┌──
/-- INDEX_SENSOR (R65, R68): while the index is not MOVING the report is disregarded; else every platen moves on by one
position with its contents, the one at position 7 to position 0, and every station takes its state from its platen. The
index is NONE, and the next one starts at once where every station is RELEASED after the arrivals and R67 lets it; a
DRAINING line with no garment on a platen stops (R72). A garment that arrives at no station keeps its record, and one
that arrives keeps all of it but what its station writes: at PRETREAT it takes its schedule and is tested, or has nothing
to spray and is released (R90, R94); at FLASH it begins the hot wait, the cold wait or the press, or is released without
a dwell (R101); at PRINT it takes its plan, or is released with nothing to print (R109); at UNLOAD it takes stage
AT_UNLOAD and its claim on the gate is tested where the gate is FREE (R161 to R164): it waits with a reason, or is
admitted. Where no garment stands at a station, the work of PTR, SHF or CTC there is as before. The press takes its target
window from the garment at FLASH, else from the one at PRETREAT (R100). The model's choice: the index run time is 0 s once
the index has completed (log entry 37); the line is tested for the stop before the index for its start (log entry 18). -/
def Obligations.IndexSensor : Prop :=
  (∀ s : State, s.car.index ≠ .moving → ∃ t, exec .indexSensor s = .next t ∧ Onward s t) ∧
  ∀ (s : State) (l : List Platen) (p : Platen), s.car.index = .moving → s.car.platens = l ++ [p] →
    ∃ u t, exec .indexSensor s = .next t ∧ Onward (drained u) t ∧ t.car.platens = p :: l ∧
      u.car = { s.car with
        index := .none, indexRun := 0, platens := p :: l, load := u.car.load, pretreat := u.car.pretreat,
        flash := u.car.flash, print := u.car.print, unload := u.car.unload, transfer := u.car.transfer,
        garments := u.car.garments } ∧
      u.ptr = { s.ptr with
        job := u.ptr.job, schedule := u.ptr.schedule, target := u.ptr.target, flashJob := u.ptr.flashJob,
        pressClosed := u.ptr.pressClosed, waitFrom := u.ptr.waitFrom, waitLimit := u.ptr.waitLimit,
        dwellFrom := u.ptr.dwellFrom } ∧
      u.shf = { s.shf with job := u.shf.job, plan := u.shf.plan, begun := u.shf.begun, stroke := u.shf.stroke } ∧
      { u with lnk := s.lnk, car := s.car, ptr := s.ptr, shf := s.shf, ctc := s.ctc, alm := s.alm } = s ∧
      { u.lnk with notices := s.lnk.notices } = s.lnk ∧ { u.alm with alarms := s.alm.alarms } = s.alm ∧
      (∀ i, i ≠ 4 → i ≠ 6 → alarm i t = alarm i s) ∧
      (let clear : Prop := ∀ q ∈ p :: l, ∀ n, q.contents ≠ .garment n
       (s.car.line = .draining ∧ clear → t.car.line = .stopped) ∧
       (¬(s.car.line = .draining ∧ clear) → t.car.line = s.car.line)) ∧
      (let goes : Prop := (t.car.line = .running ∨ t.car.line = .draining) ∧ s.pins.estop = false ∧
         ((alarm 1 s).state = .idle ∨ (alarm 1 s).simulated = true) ∧
         s.prf.line.guardMask &&& ~~~s.pins.guards = 0 ∧ ∀ st, (station st t).working = false
       (goes → t.car.index = .moving ∧ t.car.indexRun = 0 ∧ t.car.indexFrom = s.clock) ∧
       (¬ goes → t.car.index = .none ∧ t.car.indexRun = 0 ∧ t.car.indexFrom = s.car.indexFrom)) ∧
      (∀ n, (∀ st, st ≠ .load → contentsAt st t ≠ .garment n) → garment n t = garment n s) ∧
      (∀ st, st ≠ .load → (∀ n, contentsAt st t ≠ .garment n) →
        station st t = { working := false, hold := .none }) ∧
      ((∀ n, contentsAt .pretreat t ≠ .garment n) →
        u.ptr.job = s.ptr.job ∧ u.ptr.schedule = s.ptr.schedule ∧ alarm 4 t = alarm 4 s) ∧
      ((∀ n, contentsAt .flash t ≠ .garment n) →
        u.ptr.flashJob = s.ptr.flashJob ∧ u.ptr.pressClosed = s.ptr.pressClosed ∧ u.ptr.waitFrom = s.ptr.waitFrom ∧
        u.ptr.waitLimit = s.ptr.waitLimit ∧ u.ptr.dwellFrom = s.ptr.dwellFrom ∧ alarm 6 t = alarm 6 s) ∧
      ((∀ n, contentsAt .print t ≠ .garment n) → u.shf = s.shf) ∧
      (t.car.load.working = false ↔ contentsAt .load t = .empty ∧ s.car.line ≠ .running) ∧
      t.car.load.hold = .none ∧
      (let moves : Prop := s.car.line = .running ∨ s.car.line = .draining
       let alone : Nat → Station → Prop := fun n st => ∀ d, d ≠ st → contentsAt d t ≠ .garment n
       (∀ n g, contentsAt .pretreat t = .garment n → garment n s = some g →
         let c := scheduleOf g.profile (coverageOf g s) s.prf.line
         let idle : Prop := g.profile.basis = .none ∨ Defect.imageGone ∈ g.defects ∨ ∀ x ∈ c.times, x = 0
         let fits : Prop := c.fluid + s.prf.line.tankReserve * 1000000 ≤ s.ptr.tank
         (idle → station .pretreat t = { working := false, hold := .none } ∧ t.ptr.job = .none ∧ t.ptr.schedule = none ∧
           (alone n .pretreat → garment n t = some { g with dose := 0, stage := .pretreated })) ∧
         (¬ idle → alone n .pretreat → garment n t = some g) ∧
         (¬ idle → fits → t.ptr.schedule = some c ∧ station .pretreat t = { working := true, hold := .none } ∧
           (alarm 4 t).present = false ∧ (moves ∧ s.ptr.bar = .parked → t.ptr.job = .spraying ∧ t.ptr.bar = .out) ∧
           (¬(moves ∧ s.ptr.bar = .parked) → t.ptr.job = .waiting ∧ t.ptr.bar = s.ptr.bar)) ∧
         (¬ idle → ¬ fits → Shaped s → t.ptr.schedule = some c ∧ t.ptr.job = .held ∧
           station .pretreat t = { working := true, hold := .fluidLow } ∧ (alarm 4 t).present = true)) ∧
       (∀ n g, contentsAt .flash t = .garment n → garment n s = some g → s.ptr.flashJob = .none →
         t.ptr.target = some (g.profile.tfMin, g.profile.tfMax) ∧
         (g.profile.dwell = 0 → station .flash t = { working := false, hold := .none } ∧ t.ptr.flashJob = .none ∧
           (alone n .flash → garment n t = some { g with dwell := 0, stage := .flashed })) ∧
         (0 < g.profile.dwell → FlashDecided g s t ∧ (alone n .flash → garment n t = some g))) ∧
       (∀ n g, contentsAt .pretreat t = .garment n → garment n s = some g → (∀ m, contentsAt .flash t ≠ .garment m) →
         t.ptr.target = some (g.profile.tfMin, g.profile.tfMax)) ∧
       ((∀ m, contentsAt .flash t ≠ .garment m) → (∀ m, contentsAt .pretreat t ≠ .garment m) →
         t.ptr.target = s.ptr.target) ∧
       (∀ n g, contentsAt .print t = .garment n → garment n s = some g →
         ((planOf g s).strokes = [] → station .print t = { working := false, hold := .none } ∧ t.shf.job = .none ∧
           (alone n .print → garment n t = some { g with stage := .printed })) ∧
         ((planOf g s).strokes ≠ [] → station .print t = { working := true, hold := .none } ∧
           t.shf.plan = planOf g s ∧ (alone n .print → garment n t = some g) ∧
           (moves ∧ s.shf.shuttle = .home → t.shf.begun = true ∧ (t.shf.job = .spit ∨ t.shf.job = .stroke)) ∧
           (¬(moves ∧ s.shf.shuttle = .home) → t.shf.begun = false ∧ t.shf.job = .waiting))) ∧
       ((∀ n, contentsAt .unload t ≠ .garment n) → u.ctc = s.ctc ∧ t.car.transfer = s.car.transfer) ∧
       ∀ n, contentsAt .unload t = .garment n → t.car.unload.working = true ∧
         ∀ g, garment n s = some g → ((garment n t).map Garment.stage = some .atUnload) ∧
           (t.ctc.unloadClaim = some n ∨ t.ctc.entrant = some n ∧ t.ctc.gateHeld = true) ∧
           (alone n .unload → ∃ x v, UnloadTested x v ∧ garment n x = some { g with stage := .atUnload } ∧
             (∀ m, (∀ st, st ≠ .load → contentsAt st t ≠ .garment m) → garment m x = garment m s) ∧
             x.ctc = { s.ctc with unloadClaim := some n } ∧ x.prf = s.prf ∧ x.car.line = s.car.line ∧
             x.car.transfer = s.car.transfer ∧ station .unload x = { working := true, hold := .none } ∧
             t.ctc = v.ctc ∧ garment n t = garment n v ∧ station .unload t = station .unload v ∧
             t.car.transfer = v.car.transfer))
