theorem endTraverse_frame (s : State) : Touches [.lnk, .car, .ptr] s (endTraverse s) := by
  unfold endTraverse
  repeat' first
    | decide
    | with_reducible exact Touches.refl _ _
    | with_reducible refine Touches.step ?_ (spend_frame _ _ _) ?_
    | with_reducible refine Touches.step ?_ (finishPretreat_frame _ _) ?_
    | with_reducible refine Touches.step ?_ (State.withPtr_frame _ _) ?_
    | split

theorem endRow_frame (s : State) : Touches [.lnk, .car, .ptr] s (endRow s) := by
  unfold endRow
  repeat' first
    | decide
    | with_reducible exact Touches.refl _ _
    | with_reducible refine Touches.step ?_ (endTraverse_frame _) ?_
    | with_reducible refine Touches.step ?_ (State.withPtr_frame _ _) ?_
    | split

theorem parkBar_frame (s : State) : Touches [.lnk, .car, .ptr, .alm] s (parkBar s) := by
  unfold parkBar
  repeat' first
    | decide
    | with_reducible exact Touches.refl _ _
    | with_reducible refine Touches.step ?_ (retestFluid_frame _) ?_
    | with_reducible refine Touches.step ?_ (State.withPtr_frame _ _) ?_
    | split

theorem stopBar_frame (s : State) : Touches [.ptr] s (stopBar s) := by
  unfold stopBar
  repeat' first
    | decide
    | with_reducible exact Touches.refl _ _
    | with_reducible refine Touches.step ?_ (State.withPtr_frame _ _) ?_
    | split

theorem haltPretreat_frame (s : State) : Touches [.car, .ptr] s (haltPretreat s) := by
  unfold haltPretreat
  repeat' first
    | decide
    | with_reducible exact Touches.refl _ _
    | with_reducible refine Touches.step ?_ (stopBar_frame _) ?_
    | with_reducible refine Touches.step ?_ (spend_frame _ _ _) ?_
    | with_reducible refine Touches.step ?_ (addDefect_frame _ _ _) ?_
    | with_reducible refine Touches.step ?_ (State.withPtr_frame _ _) ?_
    | split

theorem resumePretreat_frame (s : State) : Touches [.lnk, .car, .ptr, .alm] s (resumePretreat s) := by
  unfold resumePretreat
  repeat' first
    | decide
    | with_reducible exact Touches.refl _ _
    | with_reducible refine Touches.step ?_ (finishPretreat_frame _ _) ?_
    | with_reducible refine Touches.step ?_ (retestFluid_frame _) ?_
    | with_reducible refine Touches.step ?_ (State.withPtr_frame _ _) ?_
    | split
    | dsimp only

theorem closePress_frame (s : State) : Touches [.lnk, .car, .ptr] s (closePress s) := by
  unfold closePress
  repeat' first
    | decide
    | with_reducible exact Touches.refl _ _
    | with_reducible refine Touches.step ?_ (setHold_frame _ _ _) ?_
    | with_reducible refine Touches.step ?_ (State.withPtr_frame _ _) ?_

theorem finishFlash_frame (serial : Nat) (s : State) : Touches [.lnk, .car, .ptr] s (finishFlash serial s) := by
  unfold finishFlash
  repeat' first
    | decide
    | with_reducible exact Touches.refl _ _
    | with_reducible refine Touches.step ?_ (setStage_frame _ _ _) ?_
    | with_reducible refine Touches.step ?_ (release_frame _ _) ?_
    | with_reducible refine Touches.step ?_ (State.withPtr_frame _ _) ?_

theorem setDwell_frame (serial seconds : Nat) (s : State) : Touches [.car] s (setDwell serial seconds s) := by
  unfold setDwell
  repeat' first
    | decide
    | with_reducible exact Touches.refl _ _
    | with_reducible refine Touches.step ?_ (withGarment_frame _ _ _) ?_

theorem beginHot_frame (s : State) : Touches [.lnk, .car, .ptr] s (beginHot s) := by
  unfold beginHot
  repeat' first
    | decide
    | with_reducible exact Touches.refl _ _
    | with_reducible refine Touches.step ?_ (setHold_frame _ _ _) ?_
    | with_reducible refine Touches.step ?_ (State.withPtr_frame _ _) ?_

theorem beginCold_frame (s : State) : Touches [.lnk, .car, .ptr] s (beginCold s) := by
  unfold beginCold
  repeat' first
    | decide
    | with_reducible exact Touches.refl _ _
    | with_reducible refine Touches.step ?_ (setHold_frame _ _ _) ?_
    | with_reducible refine Touches.step ?_ (State.withPtr_frame _ _) ?_

theorem decideFlash_frame (s : State) : Touches [.lnk, .car, .ptr, .alm] s (decideFlash s) := by
  unfold decideFlash
  repeat' first
    | decide
    | with_reducible exact Touches.refl _ _
    | with_reducible refine Touches.step ?_ (beginCold_frame _) ?_
    | with_reducible refine Touches.step ?_ (beginHot_frame _) ?_
    | with_reducible refine Touches.step ?_ (closePress_frame _) ?_
    | with_reducible refine Touches.step ?_ (reportCondition_frame _ _ _) ?_
    | split
    | dsimp only

theorem flashArrival_frame (serial : Nat) (s : State) :
    Touches [.lnk, .car, .ptr, .alm] s (flashArrival serial s) := by
  unfold flashArrival
  repeat' first
    | decide
    | with_reducible exact Touches.refl _ _
    | with_reducible refine Touches.step ?_ (decideFlash_frame _) ?_
    | with_reducible refine Touches.step ?_ (setDwell_frame _ _ _) ?_
    | with_reducible refine Touches.step ?_ (finishFlash_frame _ _) ?_
    | split

theorem endHotWait_frame (s : State) : Touches [.lnk, .car, .ptr, .alm] s (endHotWait s) := by
  unfold endHotWait
  repeat' first
    | decide
    | with_reducible exact Touches.refl _ _
    | with_reducible refine Touches.step ?_ (State.withPtr_frame _ _) ?_
    | with_reducible refine Touches.step ?_ (decideFlash_frame _) ?_
    | split

theorem flashWaitSample_frame (s : State) : Touches [.lnk, .car, .ptr, .alm] s (flashWaitSample s) := by
  unfold flashWaitSample
  repeat' first
    | decide
    | with_reducible exact Touches.refl _ _
    | with_reducible refine Touches.step ?_ (endHotWait_frame _) ?_
    | with_reducible refine Touches.step ?_ (decideFlash_frame _) ?_
    | split

theorem sampleFlash_frame (r : Reading) (s : State) : Touches [.lnk, .car, .ptr, .alm] s (sampleFlash r s) := by
  unfold sampleFlash
  repeat' first
    | decide
    | with_reducible exact Touches.refl _ _
    | with_reducible refine Touches.step ?_ (flashWaitSample_frame _) ?_
    | with_reducible refine Touches.step ?_ (reportCondition_frame _ _ _) ?_
    | with_reducible refine Touches.step ?_ (State.withPtr_frame _ _) ?_

theorem expireFlashWait_frame (s : State) : Touches [.lnk, .car, .ptr, .alm] s (expireFlashWait s) := by
  unfold expireFlashWait
  repeat' first
    | decide
    | with_reducible exact Touches.refl _ _
    | with_reducible refine Touches.step ?_ (closePress_frame _) ?_
    | with_reducible refine Touches.step ?_ (onset_frame _ _ _) ?_
    | with_reducible refine Touches.step ?_ (addWarning_frame _ _ _) ?_
    | split

theorem expireDwell_frame (s : State) : Touches [.lnk, .car, .ptr] s (expireDwell s) := by
  unfold expireDwell
  repeat' first
    | decide
    | with_reducible exact Touches.refl _ _
    | with_reducible refine Touches.step ?_ (setDwell_frame _ _ _) ?_
    | with_reducible refine Touches.step ?_ (finishFlash_frame _ _) ?_
    | with_reducible refine Touches.step ?_ (State.withPtr_frame _ _) ?_
    | split

theorem haltFlash_frame (s : State) : Touches [.lnk, .car, .ptr] s (haltFlash s) := by
  unfold haltFlash
  repeat' first
    | decide
    | with_reducible exact Touches.refl _ _
    | with_reducible refine Touches.step ?_ (setDwell_frame _ _ _) ?_
    | with_reducible refine Touches.step ?_ (addWarning_frame _ _ _) ?_
    | with_reducible refine Touches.step ?_ (setHold_frame _ _ _) ?_
    | with_reducible refine Touches.step ?_ (State.withPtr_frame _ _) ?_
    | split
    | dsimp only

theorem resumeFlash_frame (s : State) : Touches [.lnk, .car, .ptr, .alm] s (resumeFlash s) := by
  unfold resumeFlash
  repeat' first
    | decide
    | with_reducible exact Touches.refl _ _
    | with_reducible refine Touches.step ?_ (decideFlash_frame _) ?_
    | with_reducible refine Touches.step ?_ (finishFlash_frame _ _) ?_
    | split

theorem takeTarget_frame (s : State) : Touches [.ptr] s (takeTarget s) := by
  unfold takeTarget
  repeat' first
    | decide
    | with_reducible exact Touches.refl _ _
    | with_reducible refine Touches.step ?_ (State.withPtr_frame _ _) ?_
    | split
    | dsimp only

theorem setPrintActive_frame (serial : Nat) (on : Bool) (s : State) :
    Touches [.ims] s (setPrintActive serial on s) := by
  unfold setPrintActive
  repeat' first
    | decide
    | with_reducible exact Touches.refl _ _
    | with_reducible refine Touches.step ?_ (withImageId_frame _ _ _) ?_
    | split

theorem startSpit_frame (serial : Nat) (s : State) : Touches [.ims, .fdp] s (startSpit serial s) := by
  unfold startSpit
  repeat' first
    | decide
    | with_reducible exact Touches.refl _ _
    | with_reducible refine Touches.step ?_ (setPrintActive_frame _ _ _) ?_
    | with_reducible refine Touches.step ?_ (State.withFdp_frame _ _) ?_

theorem startStrokeState_frame (stroke serial : Nat) (s : State) :
    Touches [.fdp] s (startStrokeState stroke serial s) := by
  unfold startStrokeState
  repeat' first
    | decide
    | with_reducible exact Touches.refl _ _
    | with_reducible refine Touches.step ?_ (State.withFdp_frame _ _) ?_

theorem dropStrokeState_frame (s : State) : Touches [.fdp] s (dropStrokeState s) := by
  unfold dropStrokeState
  repeat' first
    | decide
    | with_reducible exact Touches.refl _ _
    | with_reducible refine Touches.step ?_ (State.withFdp_frame _ _) ?_

theorem clearHead_frame (s : State) : Touches [.fdp] s (clearHead s) := by
  unfold clearHead
  repeat' first
    | decide
    | with_reducible exact Touches.refl _ _
    | with_reducible refine Touches.step ?_ (State.withFdp_frame _ _) ?_

theorem withStroke_frame (f : Stroke → Stroke) (s : State) : Touches [.fdp] s (withStroke f s) := by
  unfold withStroke
  repeat' first
    | decide
    | with_reducible exact Touches.refl _ _
    | with_reducible refine Touches.step ?_ (State.withFdp_frame _ _) ?_

theorem losePlane_frame (serial ch b : Nat) (s : State) : Touches [.car, .fdp] s (losePlane serial ch b s) := by
  unfold losePlane
  repeat' first
    | decide
    | with_reducible exact Touches.refl _ _
    | with_reducible refine Touches.step ?_ (withStroke_frame _ _) ?_
    | with_reducible refine Touches.step ?_ (addDefect_frame _ _ _) ?_

theorem damageImage_frame (slot : Nat) (s : State) : Touches [.lnk, .ord, .ims] s (damageImage slot s) := by
  unfold damageImage
  repeat' first
    | decide
    | with_reducible exact Touches.refl _ _
    | with_reducible refine Touches.step ?_ (imageDamagedReport_frame _ _) ?_
    | with_reducible refine Touches.step ?_ (withImage_frame _ _ _) ?_
    | with_reducible refine Touches.step ?_ (note_frame _ _) ?_
    | split

theorem readPlane_frame (serial slot : Nat) (i : Image) (ch b : Nat) (p : State × List ReadResult) :
    Touches [.lnk, .ord, .ims, .car, .fdp, .alm] p.1 (readPlane serial slot i ch b p).1 := by
  unfold readPlane
  repeat' first
    | decide
    | with_reducible exact Touches.refl _ _
    | with_reducible refine Touches.step ?_ (damageImage_frame _ _) ?_
    | with_reducible refine Touches.step ?_ (losePlane_frame _ _ _ _) ?_
    | with_reducible refine Touches.step ?_ (withStroke_frame _ _) ?_
    | with_reducible refine Touches.step ?_ (losePage_frame _ _ _ _) ?_
    | with_reducible refine Touches.step ?_ (countCorrected_frame _) ?_
    | split
    | dsimp only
└──
Exercise directions
For the word "present", find all matching lines in the entries above and copy them out.

Task response
           (alarm 4 t).present = false ∧ (moves ∧ s.ptr.bar = .parked → t.ptr.job = .spraying ∧ t.ptr.bar = .out) ∧
           station .pretreat t = { working := true, hold := .fluidLow } ∧ (alarm 4 t).present = true)) ∧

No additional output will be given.